The people at the top of society are in trouble.
Despite US president Donald Trump’s protestations that Monday was a “great day” for him, the White House is melting in his hands.
In Britain, Theresa May and the Tories lurch from crisis to crisis over Brexit, with sections of the civil service in near-open revolt.
One Financial Times newspaper columnist wrote this week, “No one knows where they stand with Theresa May any more.
“Since her own war of choice with the Labour Party in June’s election she has trundled on as the ceremonial leader of a neutered government.”
Unfortunately that crisis alone doesn’t mean an end to austerity and racist attacks.
When the ruling class is in crisis, it can lash out and look to increasingly racist solutions.
Trump’s attacks on Muslims, migrants and pushing for his border wall are all part of that.
Despite their incompetence and unpopularity, the people at the top of the pile remain there. And they will stay in their positions unless they are forced out.
Jeremy Corbyn’s success is a massive boost to everyone fighting for a better society.
But it can lead to people simply waiting for the next general election rather than fighting at all times. That could allow the Tories to continue their toxic policies for longer than is necessary.
How they are forced out matters. The absence of a movement from below gives the people at the top the chance to rearrange the deckchairs on their sinking ship.
Theresa May got rid of her key advisers after her disastrous election campaign.
The people at the top will stay in their positions unless they are forced out
Yet one replacement was the hapless former housing minister Gavin Barwell—who had a hand in the conditions that led to the Grenfell Tower fire.
In the US Trump is getting rid of advisers left, right and centre. But he is replacing them with militaristic figures.
Ordinary people can force our rulers out, and push for more fundamental change at the same time.

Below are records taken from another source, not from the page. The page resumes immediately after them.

-- ==== Sys2Proof/Decode.lean ====
section
/-! DEFINITION. Decoding of the 64-bit element word (R281, R295, R296) and of the 128-bit hearth command (R298,
R299), total on any bytes and rejecting by name, and after it the encoder written from the same tables.
The load-time checks of R302 that look past the opcode stand in WellFormed. -/

namespace Sys2Proof

/-- Why a text of bytes is no instruction. -/
inductive DecodeError where
  | emptySlot             -- V = 0: a slot that is not checked and never fires (R302)
  | reservedOpcode (op : Nat)     -- R296
  | reservedWidth         -- width code 3 of a scalar floating-point opcode (R295)
  | unassignedCommand (cmd : Nat) -- R299
  | badLength             -- neither 8 bytes nor 16
  deriving DecidableEq, Repr

/-- The fields of an element word but for OP and V (R281). -/
def slotOfBits (w : Nat) : Slot :=
  { pmask := BitVec.ofNat 8 (natField w 56 8), pval := BitVec.ofNat 8 (natField w 48 8),
    need := BitVec.ofNat 4 (natField w 44 4), tch := BitVec.ofNat 2 (natField w 42 2),
    ten := natField w 41 1 == 1, tag := BitVec.ofNat 3 (natField w 38 3),
    deq := BitVec.ofNat 4 (natField w 26 4), pidx := BitVec.ofNat 3 (natField w 23 3),
    pmode := BitVec.ofNat 3 (natField w 20 3), dst := BitVec.ofNat 5 (natField w 15 5),
    otag := BitVec.ofNat 3 (natField w 12 3), src1 := BitVec.ofNat 5 (natField w 7 5),
    src2 := BitVec.ofNat 5 (natField w 2 5), imm := natField w 1 1 == 1 }

/-- The OP field (R281). -/
def opOfBits (w : Nat) : Nat := natField w 30 8

/-- The V bit (R281). -/
def validOfBits (w : Nat) : Bool := natField w 0 1 == 1

/-- A scalar floating-point width code (R295); 3 is reserved. -/
def widthOfCode : Nat → Option FWidth
  | 0 => some .f32
  | 1 => some .f16
  | 2 => some .b16
  | _ => none

/-- The width code of a width (R295). -/
def codeOfWidth : FWidth → Nat
  | .f32 => 0
  | .f16 => 1
  | .b16 => 2

/-- The scalar floating-point operations, by (OP − 0x20) div 4 (R295). -/
def fpInstr (operation : Nat) (w : FWidth) (f : Slot) : Option Instr :=
  match operation with
  | 0 => some (.fadd w f)
  | 1 => some (.fsub w f)
  | 2 => some (.fmul w f)
  | 3 => some (.ffma w f)
  | 4 => some (.fmin w f)
  | 5 => some (.fmax w f)
  | 6 => some (.fcmp w f)
  | 7 => some (.fcvt w f)
  | _ => none

/-- The opcode map but for the scalar floating-point and atomic groups (R292, R295). -/
def plainInstr (op : Nat) (f : Slot) : Option Instr :=
  match op with
  | 0 => some (.nop f)
  | 1 => some (.mov f)
  | 2 => some (.add f)
  | 3 => some (.addc f)
  | 4 => some (.sub f)
  | 5 => some (.subb f)
  | 6 => some (.mul f)
  | 7 => some (.mulh f)
  | 8 => some (.mulhu f)
  | 9 => some (.div f)
  | 10 => some (.divu f)
  | 11 => some (.rem f)
  | 12 => some (.remu f)
  | 13 => some (.and_ f)
  | 14 => some (.or_ f)
  | 15 => some (.xor_ f)
  | 16 => some (.andn f)
  | 17 => some (.shl f)
  | 18 => some (.shr f)
  | 19 => some (.sra f)
  | 20 => some (.rot f)
  | 21 => some (.clz f)
  | 22 => some (.popc f)
  | 23 => some (.bfx f)
  | 24 => some (.bfi f)
  | 25 => some (.min_ f)
  | 26 => some (.max_ f)
  | 27 => some (.minu f)
  | 28 => some (.maxu f)
  | 29 => some (.sel f)
  | 30 => some (.icmp f)
  | 31 => some (.plog f)
  | 64 => some (.ld f)
  | 65 => some (.ldc f)
  | 66 => some (.ldwf f)
  | 67 => some (.ldtk f)
  | 68 => some (.st f)
  | 69 => some (.stfl f)
  | 70 => some (.stsf f)
  | 71 => some (.feclr f)
  | 72 => some (.feq f)
  | 73 => some (.ctrinit f)
  | 74 => some (.arrive f)
  | 75 => some (.fence f)
  | 76 => some (.acq f)
  | 77 => some (.tlook f)
  | 78 => some (.tins f)
  | 79 => some (.tinv f)
  | 80 => some (.tload f)
  | 81 => some (.tstore f)
  | 82 => some (.tmcast f)
  | 83 => some (.tfree f)
  | 84 => some (.tstatq f)
  | 85 => some (.qpush f)
  | 86 => some (.qpop f)
  | 87 => some (.dqpush f)
  | 88 => some (.dqpop f)
  | 89 => some (.dqsteal f)
  | 90 => some (.pref f)
  | 128 => some (.vadd f)
  | 129 => some (.vsub f)
  | 130 => some (.vmul f)
  | 131 => some (.vfma f)
  | 132 => some (.vfms f)
  | 133 => some (.vmin f)
  | 134 => some (.vmax f)
  | 135 => some (.vabs f)
  | 136 => some (.vneg f)
  | 137 => some (.vcmp f)
  | 138 => some (.vsel f)
  | 139 => some (.vand f)
  | 140 => some (.vor f)
  | 141 => some (.vxor f)
  | 142 => some (.vshl f)
  | 143 => some (.vshr f)
  | 144 => some (.vsra f)
  | 145 => some (.viadd f)
  | 146 => some (.vimul f)
  | 147 => some (.vcvt f)
  | 148 => some (.vscl f)
  | 149 => some (.vrcp f)
  | 150 => some (.vrsq f)
  | 151 => some (.vexp2 f)
  | 152 => some (.vlog2 f)
  | 153 => some (.vreds f)
  | 154 => some (.vredm f)
  | 155 => some (.vscan f)
  | 156 => some (.vperm f)
  | 157 => some (.vbcast f)
  | 158 => some (.vext f)
  | 159 => some (.vins f)
  | 160 => some (.vld f)
  | 161 => some (.vst f)
  | 162 => some (.vgath f)
  | 163 => some (.vscat f)
  | 164 => some (.vmovm f)
  | 165 => some (.vpark f)
  | 166 => some (.vunpark f)
  | 192 => some (.mxcfg f)
  | 193 => some (.mxldb f)
  | 194 => some (.mxrule f)
  | 195 => some (.mxclr f)
  | 196 => some (.mxrd f)
  | 197 => some (.mxdrn f)
  | 198 => some (.mxsort f)
  | 199 => some (.mxq f)
  | 200 => some (.cvcfg f)
  | 201 => some (.cvq f)
  | 202 => some (.zscan f)
  | 203 => some (.zsq f)
  | 204 => some (.tagq f)
  | 205 => some (.statq f)
  | 208 => some (.dpatch f)
  | 209 => some (.dpload f)
  | 210 => some (.dsety f)
  | 211 => some (.dsetr f)
  | 212 => some (.ddom f)
  | 213 => some (.drun f)
  | 214 => some (.dstop f)
  | 215 => some (.dsave f)
  | 216 => some (.drest f)
  | 217 => some (.dgety f)
  | 218 => some (.dgetn f)
  | 219 => some (.dinj f)
  | 220 => some (.dstat f)
  | 240 => some (.arg f)
  | 241 => some (.coord f)
  | 242 => some (.ageq f)
  | 243 => some (.timeq f)
  | 244 => some (.meterq f)
  | 245 => some (.topup f)
  | 246 => some (.spawn f)
  | 247 => some (.semsig f)
  | 248 => some (.semq f)
  | 249 => some (.wset f)
  | 250 => some (.ctrset f)
  | 251 => some (.ctrstep f)
  | 252 => some (.ctrq f)
  | 253 => some (.ctok f)
  | 254 => some (.done f)
  | 255 => some (.trap f)
  | _ => none

/-- The instruction of an opcode with its fields (R293, R295, R296). -/
def instrOfOp (op : Nat) (f : Slot) : Except DecodeError Instr :=
  if 0x20 ≤ op ∧ op < 0x40 then
    match widthOfCode (op % 4) with
    | none => .error .reservedWidth
    | some w =>
      match fpInstr ((op - 0x20) / 4) w f with
      | some i => .ok i
      | none => .error (.reservedOpcode op)
  else if 0x60 ≤ op ∧ op < 0x68 then .ok (.atom (BitVec.ofNat 3 op) f)
  else if 0x68 ≤ op ∧ op < 0x70 then .ok (.red (BitVec.ofNat 3 op) f)
  else if 0x70 ≤ op ∧ op < 0x78 then .ok (.atomx (BitVec.ofNat 3 op) f)
  else
    match plainInstr op f with
    | some i => .ok i
    | none => .error (.reservedOpcode op)

/-- Decodes a 64-bit element word (R281). -/
def decodeSlot (w : Nat) : Except DecodeError Instr :=
  if validOfBits w then instrOfOp (opOfBits w) (slotOfBits w) else .error .emptySlot

/-- The fields of a hearth command but for CMD (R298); bit 0 is bit [0] of the low word. -/
def hcmdOfBits (w : Nat) : HCmd :=
  { wsem := BitVec.ofNat 8 (natField w 114 8), wthr := BitVec.ofNat 16 (natField w 98 16),
    wcon := natField w 97 1 == 1, ssem := BitVec.ofNat 8 (natField w 89 8),
    sinc := BitVec.ofNat 8 (natField w 81 8), sen := natField w 80 1 == 1,
    ha := BitVec.ofNat 8 (natField w 72 8), hb := BitVec.ofNat 8 (natField w 64 8),
    imm := BitVec.ofNat 64 (natField w 0 64) }

/-- The CMD field (R298). -/
def cmdOfBits (w : Nat) : Nat := natField w 122 6

/-- The command codes (R299). -/
def hearthInstr (cmd : Nat) (c : HCmd) : Option Instr :=
  match cmd with
  | 0 => some (.hnop c)
  | 1 => some (.hset c)
  | 2 => some (.cfgload c)
  | 3 => some (.cfgswitch c)
  | 4 => some (.hcopy c)
  | 5 => some (.gangrun c)
  | 6 => some (.tagctl c)
  | 7 => some (.quiesce c)
  | 8 => some (.ctxsave c)
  | 9 => some (.ctxload c)
  | 10 => some (.trapret c)
  | 11 => some (.repeat_ c)
  | 12 => some (.skipif c)
  | 13 => some (.semset c)
  | 14 => some (.topacct c)
  | 15 => some (.watch c)
  | 16 => some (.hend c)
  | _ => none

/-- Decodes a 128-bit hearth command (R298, R299). -/
def decodeHearth (w : Nat) : Except DecodeError Instr :=
  match hearthInstr (cmdOfBits w) (hcmdOfBits w) with
  | some i => .ok i
  | none => .error (.unassignedCommand (cmdOfBits w))

/-- A little-endian number of bytes (R205). -/
def bytesToNat : List Byte → Nat
  | [] => 0
  | b :: bs => b.toNat + 256 * bytesToNat bs

/-- The `n` low bytes of a number, little-endian (R205). -/
def natToBytes : Nat → Nat → List Byte
  | 0, _ => []
  | n + 1, v => BitVec.ofNat 8 v :: natToBytes n (v / 256)

/-- Decodes the bytes of one instruction: 8 for an element word, 16 for a hearth command (R281, R298). -/
def decode (bytes : List Byte) : Except DecodeError Instr :=
  if bytes.length = 8 then decodeSlot (bytesToNat bytes)
  else if bytes.length = 16 then decodeHearth (bytesToNat bytes)
  else .error .badLength

/-- The instruction that the decoder reads from a word as spec/opcode_table.json numbers its bits: an
instruction of up to 64 bits is an element word, a longer one a hearth command. -/
def decodeTableWord (nbits w : Nat) : Option Instr :=
  match decode (natToBytes (if nbits ≤ 64 then 8 else 16) w) with
  | .ok i => some i
  | .error _ => none

/-- The 64 bits of an element word (R281). -/
def slotBits (op : Nat) (f : Slot) : Nat :=
  1 + 2 ^ 1 * bit f.imm + 2 ^ 2 * f.src2.toNat + 2 ^ 7 * f.src1.toNat + 2 ^ 12 * f.otag.toNat + 2 ^ 15 * f.dst.toNat
    + 2 ^ 20 * f.pmode.toNat + 2 ^ 23 * f.pidx.toNat + 2 ^ 26 * f.deq.toNat + 2 ^ 30 * op + 2 ^ 38 * f.tag.toNat
    + 2 ^ 41 * bit f.ten + 2 ^ 42 * f.tch.toNat + 2 ^ 44 * f.need.toNat + 2 ^ 48 * f.pval.toNat
    + 2 ^ 56 * f.pmask.toNat

/-- The 128 bits of a hearth command (R298). -/
def hcmdBits (cmd : Nat) (c : HCmd) : Nat :=
  c.imm.toNat + 2 ^ 64 * c.hb.toNat + 2 ^ 72 * c.ha.toNat + 2 ^ 80 * bit c.sen + 2 ^ 81 * c.sinc.toNat
    + 2 ^ 89 * c.ssem.toNat + 2 ^ 97 * bit c.wcon + 2 ^ 98 * c.wthr.toNat + 2 ^ 114 * c.wsem.toNat + 2 ^ 122 * cmd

But it will take a dramatic increase in the amount of struggle. That means more strikes and more protests.
That needs to be pushed forward. National action over the public sector pay cap would raise the level of class struggle in Britain. And it could become a focus for all the bitterness against the Tories.
The people at the top of society are far from invulnerable.
But we need to be organised to exploit their vulnerability and force them out.
And we can go further to challenge their system.